The Connection Between Gas Prices and Sales Lead Follow Up

I was pumping gas yesterday and two things came to mind:

  1. When I was a kid, gas sold for 18 cents per gallon and the 5 neighboring gas stations were competing on price.  So it made sense that gas was priced to the 10th of a cent.  18.9 cents here, 17.9 cents there.  But at $4 per gallon, why on earth are gas stations still pricing gas by the 10th of a cent?  If your car takes 15 gallons, that 9/10 of a cent comes to the same 13.5 cents that it always did.  When you filled up your tank for $5, that extra 13.5 cents might have meant something, but when it takes $75 to fill the tank, 13.5 cents means very little to anyone.
  2. There was a sticker from the local department of weights and measures certifying the accuracy of the pump for another year.  Really?  In the digital age, do we really need to pay people to certify the accuracy of something that used to be hand-calibrated?

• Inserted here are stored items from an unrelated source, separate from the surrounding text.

/-- A frame start of an ARMED or RUNNING channel: the frame number rises by 1 modulo 2^32, the buffer becomes the read's,
the deepest line the highest line the read touches, the state RUNNING; each monitor and the layout logic take their step;
the geometry latched is the position and opacity of that step, the pick, the inset origin clamped into the raster and the
zones of the monitors that are not OFF. The channel's hold moves from the slot it showed to the pick. An entry to RUNNING
is reported first, then a MAKE or BREAK of monitor A, of monitor B, and last a change of presence, each with the new
frame number; that a set forced mark is written as 1 is the model's choice (log 34). Nothing else changes (R6, R9, R10, R12, R14, R15, R94, R95, R108 to R113, R120, R123, R131, R132). -/
def Obligations.FrameStartLatchesGeometry : Prop :=
  ∀ (b : Blocks) (c : Fin 8) (a beats : Nat) (k : Fin 4) (ch x : Channel) (b' : Blocks),
    ch = b.chan c → 0 < ch.desc.stride → (ch.state = .armed ∨ ch.state = .running) → IsCandidate ch.desc a k →
    (ch.state = .armed ∨ ch.buffer ≠ some k ∨ ch.desc.height / 2 ≤ ch.deepest) →
    b' = b.examine c a beats → x = b'.chan c →
    let before := ch.geom.bind Geometry.slot
    let after := Blocks.pickRef (b.pick c)
    x.desc = ch.desc ∧ x.state = .running ∧ x.frame = ch.frame + 1 ∧ x.buffer = some k ∧
      x.deepest = (linesOf ch.desc a beats).foldl max 0 ∧
      x.monA = worked ch.monA ch.monB (ch.state = .running) ∧
      x.monB = worked ch.monB ch.monA (ch.state = .running) ∧
      x.lay = laidOut b ch x.monA.effective x.monB.effective ∧
      x.lastLate = ch.lastLate ∧ x.lastFetchError = ch.lastFetchError ∧
      (∃ g, x.geom = some g ∧ g.slot = after ∧ g.opacity = x.lay.fade.opacity ∧
        g.x = min x.lay.glide.x (ch.desc.width - (insetOf g).w) / 2 * 2 ∧
        g.y = min x.lay.glide.y (ch.desc.height - (insetOf g).h) ∧
        g.zoneA = (if ch.monA.cfg.mode = .off then none else ch.monA.cfg.zone) ∧
        g.zoneB = (if ch.monB.cfg.mode = .off then none else ch.monB.cfg.zone)) ∧
      b' = { b with chans := b'.chans, slotTab := b'.slotTab, rep := b'.rep } ∧
      (∀ c', c' ≠ c → b'.chan c' = b.chan c') ∧
      (∀ p, (b'.portSlots p).latest = (b.portSlots p).latest) ∧
      (∀ p i, b'.slot p i = { b.slot p i with
        hold := if names before p i = names after p i then (b.slot p i).hold
          else if names after p i = true then (b.slot p i).hold + 1 else (b.slot p i).hold - 1 }) ∧
      b'.rep = (told b c (ch.frame + 1)
        ((if ch.state = .armed then [(.channelState, [quadWord 2 2 0 0])] else []) ++
          edgeReport 0 ch.monA x.monA ++ edgeReport 1 ch.monB x.monB ++ presenceReport b before (b.pick c))).rep

/-- An examined read that starts no frame raises the deepest line to the highest line it touches and changes nothing else;
one that would start a frame of a STOPPING channel completes the stop instead: the geometry is cleared and its hold
removed, no buffer, deepest line 0, OFF, and the frame number kept; a read of an OFF channel is not examined (R9, R11,
R12, R16; log 16). -/
def Obligations.OtherReadsKeepTheFrame : Prop :=
  ∀ (b : Blocks) (c : Fin 8) (a beats : Nat) (ch : Channel), ch = b.chan c → 0 < ch.desc.stride →
    (ch.state = .off → b.examine c a beats = b) ∧
    (ch.state ≠ .off →
      (∀ k, IsCandidate ch.desc a k →
        ch.state ≠ .armed ∧ ch.buffer = some k ∧ ch.deepest < ch.desc.height / 2) →
      b.examine c a beats = b.setChan c { ch with deepest := (linesOf ch.desc a beats).foldl max ch.deepest }) ∧
    ∀ k, ch.state = .stopping → IsCandidate ch.desc a k →
      (ch.buffer ≠ some k ∨ ch.desc.height / 2 ≤ ch.deepest) →
      b.examine c a beats =
        (((b.dropHold? (ch.geom.bind Geometry.slot)).setChan c
          { ch with state := .off, geom := none, buffer := none, deepest := 0 }).raise .channelState
            (.channel c ch.frame) [quadWord 0 2 0 0])

namespace Sys2Proof.Stated

/-- The span of a buffer in use contains an address (R3). -/
def SpanHas (d : Descriptor) (k : Fin 4) (a : Nat) : Prop :=
  k.val < d.bufferCount ∧ (span d k).1 ≤ a ∧ a < (span d k).1 + (span d k).2

/-- The structural checks of R2 that the map from addresses to pixels rests on: lines of at least 256 pixels, at least one
line, a stride of at least the row width, and buffers whose spans share no byte. -/
def RasterChecked (d : Descriptor) : Prop :=
  256 ≤ d.width ∧ 1 ≤ d.height ∧ d.width * (if d.format = .w10 then 4 else 2) ≤ d.stride ∧
    ∀ k k' : Fin 4, k.val < k'.val → k'.val < d.bufferCount → Apart (span d k) (span d k')

/-- Byte `x` is inside buffer `k` and belongs to the word that holds the pixel of a line and a column: the word itself in
W10, its pair in P8 (R3). -/
def ByteOfPixel (d : Descriptor) (k : Fin 4) (x line column : Nat) : Prop :=
  SpanHas d k x ∧ (x - d.bases[k]) / d.stride = line ∧
    (x - d.bases[k]) % d.stride < d.width * (if d.format = .w10 then 4 else 2) ∧
    (x - d.bases[k]) % d.stride / 4 = (if d.format = .w10 then column else column / 2)

end Sys2Proof.Stated

/-- A tracked read is BLEND exactly when the part is ACTIVE, its channel RUNNING or STOPPING with a slot and an opacity
above 0 latched and a pixel of the request inside the inset; otherwise MEASURE exactly when it has a pixel inside a
latched zone; otherwise PASS. It copies each latched zone it meets (R22, R23). The pixels of a request: its buffer is the
one whose span contains its first byte; a pixel is one of the request's exactly when the request covers a byte of the
pixel's word that lies inside that buffer; the pixels form runs, none empty, one to a line, on at most two lines, which
are consecutive (R3, R4). -/
def Obligations.ReadClassification : Prop :=
  (∀ (d : Descriptor) (a beats : Nat), RasterChecked d → beats ≤ 16 →
    let runs := d.requestRuns a beats
    (∀ k, d.bufferOf a = some k ↔ SpanHas d k a) ∧
    (∀ line column, (∃ run ∈ runs, run.line = line ∧ run.first ≤ column ∧ column < run.first + run.count) ↔
      ∃ k x, SpanHas d k a ∧ a ≤ x ∧ x < a + beats * 16 ∧ ByteOfPixel d k x line column) ∧
    (∀ run ∈ runs, 1 ≤ run.count) ∧
    (runs = [] ∨ (∃ r, runs = [r]) ∨ ∃ r r', runs = [r, r'] ∧ r'.line = r.line + 1)) ∧
  ∀ (b : Blocks) (c : Fin 8) (a beats : Nat) (k : EntryKind) (zoneA zoneB : Option Rect),
    b.classify c a beats = (k, zoneA, zoneB) →
    let ch := b.chan c
    let live := b.mode = .active ∧ (ch.state = .running ∨ ch.state = .stopping)
    let blends := fun g : Geometry => g.slot.isSome = true ∧ 0 < g.opacity ∧ Meets ch.desc a beats (insetOf g)
    let measures := fun g : Geometry => ∃ z, (g.zoneA = some z ∨ g.zoneB = some z) ∧ Meets ch.desc a beats z
    ((∃ info, k = .blend info) ↔ live ∧ ∃ g, ch.geom = some g ∧ blends g) ∧
    (k = .measure ↔ live ∧ ∃ g, ch.geom = some g ∧ ¬ blends g ∧ measures g) ∧
    (∀ info, k = .blend info → ∃ g, ch.geom = some g ∧ g.slot = some info.slot ∧ info.x = g.x ∧ info.y = g.y ∧
      info.opacity = g.opacity) ∧
    (∀ z, zoneA = some z ↔ live ∧ ∃ g, ch.geom = some g ∧ g.zoneA = some z ∧ Meets ch.desc a beats z) ∧
    ∀ z, zoneB = some z ↔ live ∧ ∃ g, ch.geom = some g ∧ g.zoneB = some z ∧ Meets ch.desc a beats z

/-- The pick of a frame start: by the channel's port, loss policy and delay, of the READY slots of age at least the delay
the one of smallest age, and where none is that old the one of greatest age (R93). The age of a slot is the port's
latest capture number less its own, or, where its own is the greater, that with 4,294,967,295 added (R86). -/
def Obligations.PickFollowsDelay : Prop :=
  (∀ (b : Blocks) (p : Fin 4) (i : Fin 16),
    let latest := (b.portSlots p).latest
    let c := (b.slot p i).capture
    b.age p i = if c ≤ latest then latest - c else latest + 4294967295 - c) ∧
  ∀ (b : Blocks) (c : Fin 8) (d : Descriptor), d = (b.chan c).desc →
    (d.port = none → b.pick c = .error .noPort) ∧
    ∀ p, d.port = some p →
      ((b.port p).state.isLost = true ∧ d.loss = .hide → b.pick c = .error .inputLost) ∧
      (¬ ((b.port p).state.isLost = true ∧ d.loss = .hide) →
        ((∀ i, (b.slot p i).state ≠ .ready) → b.pick c = .error .noFrame) ∧
        ((∃ i, (b.slot p i).state = .ready) →
          ∃ i, b.pick c = .ok ⟨p, i, (b.slot p i).w, (b.slot p i).h⟩ ∧ (b.slot p i).state = .ready ∧
            ((∃ j, (b.slot p j).state = .ready ∧ d.delay ≤ b.age p j) →
              d.delay ≤ b.age p i ∧
                ∀ j, (b.slot p j).state = .ready → d.delay ≤ b.age p j → b.age p i ≤ b.age p j) ∧
            ((∀ j, (b.slot p j).state = .ready → b.age p j < d.delay) →
              ∀ j, (b.slot p j).state = .ready → b.age p j ≤ b.age p i)))

/-- A claim takes the FREE slot of lowest index; otherwise the unheld READY slot of greatest age if that age exceeds the
retention depth; otherwise none. The retention depth is the largest delay among the ARMED, RUNNING and STOPPING channels
assigned to the port, 0 when there is none (R87, R88; ages are those of PickFollowsDelay). -/
def Obligations.ClaimKeepsRetainedFrames : Prop :=
  ∀ (b : Blocks) (p : Fin 4),
    (∀ i, (b.slot p i).state = .free → (∀ j, j < i → (b.slot p j).state ≠ .free) → b.claimSlot p = some i) ∧
    ((∀ i, (b.slot p i).state ≠ .free) →
      (∀ i, b.claimSlot p = some i → (b.slot p i).state = .ready ∧ (b.slot p i).hold = 0 ∧
        b.retentionDepth p < b.age p i ∧
        ∀ j, (b.slot p j).state = .ready → (b.slot p j).hold = 0 → b.age p j ≤ b.age p i) ∧
      (b.claimSlot p = none →
        ∀ j, (b.slot p j).state = .ready → (b.slot p j).hold = 0 → b.age p j ≤ b.retentionDepth p)) ∧
    (∀ c, (b.chan c).desc.port = some p → (b.chan c).state ≠ .off →
      (b.chan c).desc.delay ≤ b.retentionDepth p) ∧
    (b.retentionDepth p = 0 ∨ ∃ c, (b.chan c).desc.port = some p ∧ (b.chan c).state ≠ .off ∧
      (b.chan c).desc.delay = b.retentionDepth p)

/-! ## Cues -/

namespace Sys2Proof.Stated

/-- The kind, target and words of the record a cue command posts (12 section 12.2); none for the other commands. -/
def record : Instr → Option (Byte × Byte × List Word)
  | .startChannel c policy => some (1, c, [policy])
  | .stopChannel c => some (2, c, [])
  | .writeLayout e x y opacity glide fade prescale => some (3, e, [x, y, opacity, glide, fade, prescale])
  | .selectLayout c e => some (4, c, [e])
  | .pushLayout c e => some (5, c, [e])
  | .popLayout c => some (6, c, [])
  | .fade c target length prescale => some (7, c, [target, length, prescale])
  | .assignPresenter c p delay loss => some (8, c, [wordOf p 0 0 0, delay, loss])
  | .setIngest p x y w h tw th => some (9, p, [x, y, w, h, tw, th].map (BitVec.setWidth 32))
  | .setMonitor c f => some (10, c, monitorWords f)
  | .forceMonitor c m force => some (11, c, [wordOf m 0 0 0, force])
  | .clearMonitor c m => some (12, c, [wordOf m 0 0 0])
  | .clearFlags c => some (13, c, [])
  | .setReports mask => some (14, 0, [mask])
  | .restart => some (15, 0, [])
  | .unknownKind kind target => some (kind, target, [])
  | .powerOn | .resetPulse | .bootImageLoad _ | .acceptRead _ _ _ _ | .engineWrite _ _ _ _ _ _
  | .reportConsumerWord _ _ | .downstreamGrant | .passResponseArrival _ _ _ _ _ | .programmeResponse _ _ _ _
  | .fetchResponse _ _ _ | .joinLimitExpiry _ | .upstreamResponseGrant | .lineWriteResponse _ _
  | .reportWriteResponse _ | .statusWriteResponse _ | .frameOpen _ _ _ | .line _ _ _ | .frameClose _
  | .damagedUnit _ _ | .lossLimitExpiry _ | .refreshPeriodExpiry | .restartCompletion => none

/-- A channel value names no channel, or a disabled one (R159). -/
def BadChannel (b : Blocks) (channel : Byte) : Prop := ∀ c : Fin 8, channel.toNat = c.val → (b.chan c).desc.enabled = false

/-- A zone lies wholly outside the raster of a channel (R119). -/
def ZoneOutside (b : Blocks) (channel : Byte) (f : MonitorFields) : Prop :=
  ∃ c : Fin 8, channel.toNat = c.val ∧
    ((b.chan c).desc.width ≤ f.zoneX.toNat ∨ (b.chan c).desc.height ≤ f.zoneY.toNat ∨ f.zoneW = 0 ∨ f.zoneH = 0)

/-- A cue is refused, for a reason by its code: 1 UNKNOWN KIND, 2 BAD TARGET, 3 WRONG STATE, 4 BAD ARGUMENT (R159). -/
def RefusedFor (b : Blocks) : Instr → Nat → Prop
  | .unknownKind kind _, why => why = 1 ∧ (kind.toNat = 0 ∨ 15 < kind.toNat)
  | .startChannel c _, why =>
      (why = 2 ∧ BadChannel b c) ∨ (why = 3 ∧ ¬ BadChannel b c ∧
        ∃ i : Fin 8, c.toNat = i.val ∧ ((b.chan i).state = .armed ∨ (b.chan i).state = .running))
  | .stopChannel c, why | .popLayout c, why | .fade c _ _ _, why | .clearFlags c, why => why = 2 ∧ BadChannel b c
  | .writeLayout e _ _ _ _ _ _, why => why = 2 ∧ 31 < e.toNat
  | .selectLayout c e, why | .pushLayout c e, why => why = 2 ∧ (BadChannel b c ∨ 31 < e.toNat)
  | .assignPresenter c p _ _, why => why = 2 ∧ (BadChannel b c ∨ (3 < p.toNat ∧ p.toNat ≠ 255))
  | .setIngest p _ _ _ _ _ _, why => why = 2 ∧ 3 < p.toNat
  | .setMonitor c f, why =>
      (why = 2 ∧ (BadChannel b c ∨ 1 < f.monitor.toNat)) ∨
      (why = 4 ∧ ¬ BadChannel b c ∧ f.monitor.toNat ≤ 1 ∧ (f.mode = 1 ∨ f.mode = 2) ∧ ZoneOutside b c f)
  | .forceMonitor c m _, why | .clearMonitor c m, why => why = 2 ∧ (BadChannel b c ∨ 1 < m.toNat)
  | .powerOn, _ | .resetPulse, _ | .bootImageLoad _, _ | .acceptRead _ _ _ _, _ | .engineWrite _ _ _ _ _ _, _
  | .reportConsumerWord _ _, _ | .downstreamGrant, _ | .passResponseArrival _ _ _ _ _, _
  | .programmeResponse _ _ _ _, _ | .fetchResponse _ _ _, _ | .joinLimitExpiry _, _ | .upstreamResponseGrant, _
  | .lineWriteResponse _ _, _ | .reportWriteResponse _, _ | .statusWriteResponse _, _ | .frameOpen _ _ _, _
  | .line _ _ _, _ | .frameClose _, _ | .damagedUnit _ _, _ | .lossLimitExpiry _, _ | .refreshPeriodExpiry, _
  | .restartCompletion, _ | .setReports _, _ | .restart, _ => False

/-- The cue's kind is one of the fifteen and its target is a channel. -/
def TargetsChannel (kind : Byte) : Prop := kind.toNat ∈ [1, 2, 4, 5, 6, 7, 8, 10, 11, 12, 13]

/-- What a CUE REFUSED report names: the channel and its frame number when the kind's target is a channel and the target
value is one, otherwise nothing (R160). -/
def IsRefusalSubject (b : Blocks) (kind target : Byte) (subject : Subject) : Prop :=
  (∀ c : Fin 8, TargetsChannel kind → target.toNat = c.val → subject = .channel c (b.chan c).frame) ∧
  (¬ TargetsChannel kind ∨ 7 < target.toNat → subject = .none)

/-- The slot and lap `k` places on from the expected ones: the lap toggles at the wrap (R156). -/
def placeAfter (u : CueUnit) (k : Nat) : Fin 32 × Bool :=
  (⟨(u.slot.val + k) % 32, Nat.mod_lt _ (by decide)⟩, if u.slot.val + k < 32 then u.lap else !u.lap)

/-- The blocks with a channel's layout records replaced. -/
def withLay (b : Blocks) (c : Fin 8) (lay : LayoutState) : Blocks := b.setChan c { b.chan c with lay := lay }

/-- The blocks with monitor `m` of a channel replaced; 0 is A, 1 is B. -/
def withMon (b : Blocks) (c : Fin 8) (m : Nat) (x : Monitor) : Blocks :=
  b.setChan c (if m = 0 then { b.chan c with monA := x } else { b.chan c with monB := x })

Why do we still do these things?  Which brings me to selling – of course.

Why do salespeople still do the things they used to do, even though those things don’t work anymore.  For example, why do salespeople still sell transactionally when presenting/demoing, quoting/proposing and closing yields a 10-20% conversion ratio?  Even if they were in hiding, everyone must have heard by now that a typical B2B sale requires a customer-centric consultative approach. 

Why do salespeople still rifle down lists to make cold calls?  Everyone knows that doesn’t work anymore.  As a matter of fact, yesterday I received a pretty cool infographic from Cypress North, who teamed up with Salesforce.com.  It has an endless number of metrics, the best of which is just below.  The first graphic shows the likelihood of a response from a prospect based on how quickly the salesperson follows up.

Sales Connections

Customers were 60 times more likely to convert if a salesperson follows up within an hour of the lead coming through!!!  So why do salespeople wait forever?  Never mind the first hour, what about the first 5 minutes?

This graphic shows how quickly the chance of qualifying an opportunity decreases after the first 5 minutes.

ResponseTimes

And less than 1% of companies get their salespeople to follow up in the first 5 minutes?  Why do salespeople wait so long?

It’s time for companies to simply stop everything that they have been doing for years and start from scratch.  No modifications, bandages or minor changes.  It’s time for complete redesign of sales processes, systems, methodologies, models and, yes, people.